I'm settling in to watch my most favorite movie ever. I have some A&P studying to do but it can wait. This post has been on my mind since Thursday. Maria was just singing about having confidence in yourself.
I lack that in my knee. Broken beyond repair is something that I struggle with because intellectually I know this is not my fault. I'd been very good about no tears in the new doctor's office, but Thursday was a torrent. All sorts of emotional tears too, nothing actually hurt except my heart. Ugh.

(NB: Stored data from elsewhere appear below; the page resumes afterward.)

-- ==== Sys2Proof/Machine/Management.lean ====
section
/-! DEFINITION. The family of management: the fourteen operations of R208 and an operation code TSM does not know
(R187). -/

namespace Sys2Proof.Machine

/-- STAGE (R188). -/
def execStage (src seq : Byte) (access fields : List Byte) (s : State) : Host.Outcome State Fault Refusal :=
  onMgmt src seq opStage access fields s

/-- COMMIT (R190). -/
def execCommit (src seq : Byte) (access fields : List Byte) (s : State) : Host.Outcome State Fault Refusal :=
  onMgmt src seq opCommit access fields s

/-- DISCARD (R189). -/
def execDiscard (src seq : Byte) (access fields : List Byte) (s : State) : Host.Outcome State Fault Refusal :=
  onMgmt src seq opDiscard access fields s

/-- READ (R196). -/
def execRead (src seq : Byte) (access fields : List Byte) (s : State) : Host.Outcome State Fault Refusal :=
  onMgmt src seq opRead access fields s

/-- STATUS (R196). -/
def execStatus (src seq : Byte) (access fields : List Byte) (s : State) : Host.Outcome State Fault Refusal :=
  onMgmt src seq opStatus access fields s

/-- LOCK (R194). -/
def execLock (src seq : Byte) (access fields : List Byte) (s : State) : Host.Outcome State Fault Refusal :=
  onMgmt src seq opLock access fields s

/-- RELEASE (R194). -/
def execRelease (src seq : Byte) (access fields : List Byte) (s : State) : Host.Outcome State Fault Refusal :=
  onMgmt src seq opRelease access fields s

/-- SET_CODE (R195). -/
def execSetCode (src seq : Byte) (access fields : List Byte) (s : State) : Host.Outcome State Fault Refusal :=
  onMgmt src seq opSetCode access fields s

/-- CLEAR_STATUS (R196). -/
def execClearStatus (src seq : Byte) (access fields : List Byte) (s : State) : Host.Outcome State Fault Refusal :=
  onMgmt src seq opClearStatus access fields s

/-- WITHDRAW (R6). -/
def execWithdraw (src seq : Byte) (access fields : List Byte) (s : State) : Host.Outcome State Fault Refusal :=
  onMgmt src seq opWithdraw access fields s

/-- RETURN (R6). -/
def execReturnBus (src seq : Byte) (access fields : List Byte) (s : State) : Host.Outcome State Fault Refusal :=
  onMgmt src seq opReturn access fields s

/-- SUBSTITUTE (R99). -/
def execSubstitute (src seq : Byte) (access fields : List Byte) (s : State) : Host.Outcome State Fault Refusal :=
  onMgmt src seq opSubstitute access fields s

/-- SEASON (R197). -/
def execSeason (src seq : Byte) (access fields : List Byte) (s : State) : Host.Outcome State Fault Refusal :=
  onMgmt src seq opSeason access fields s

/-- RESTART (R198). -/
def execRestart (src seq : Byte) (access fields : List Byte) (s : State) : Host.Outcome State Fault Refusal :=
  onMgmt src seq opRestart access fields s

/-- MGMT_UNKNOWN_OP (R187). -/
def execMgmtUnknownOp (src seq op : Byte) (access fields : List Byte) (s : State) : Host.Outcome State Fault Refusal :=
  onMgmt src seq op access fields s

end Sys2Proof.Machine
end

Tears of embarrassment. I hate falling. I hate that this happens to me and that I am so unwilling to do anything about it. That's where the embarrassment comes in. I've done so much good for my body but I am totally unwilling to do more. And by more I mean doing things that will cause more pain. I know if I don't build up strength that I am risking more damage in the long run and more health care dollars. When I was heavy I was embarrassed to be seen as burden on health care system. I'll add this was way before all the chatter about fat people causing the end of the world that goes on now. So even though I didn't do this to myself (unlike the weight) I am still responsible. I feel a sense of personal responsibility to not cost any more or do any more damage, but to do something about it = PAIN. I don't know if I am explaining this well, but my own persona mantra of being the best person you can be without sacrificing your own happiness certainly applies here. The physical pain that will be required to grind out some strength so I might not fall far out weighs the tears of embarrassment.
Tears of annoyance and frustration. Turns out they actually do have the SynviscOne. Doc brought in wrong box and I caught it immediately. Funny, last week when I asked the PA told me they only had the 3 shot version. Sigh. Wonder where the breakdown in communication happened there.
Tears of pain. These were emotional not physical and pretty much what open the flood gates. I'm pretty sensitive when it comes to the condition of my knee. When he pushed the needle in he said something under his breath about scar tissue. I let it slide at the moment but asked him about it as he was washing up. He said that there was so much of it, so much resistance, that you almost needed a hammer to get the needle past it. Nice mental image. I think I may have actually winced, I know my heart did. Tears started coming shortly after that. This doc has no physical experience with my knee except for this one shot, he's never seen the inside except for on film. I know there is scar tissue in there, I live it, being reminded in such a way was a wee bit hard on my heart.
So I need to go in there for the last shot on Thursday and have some confidence in me. No tears.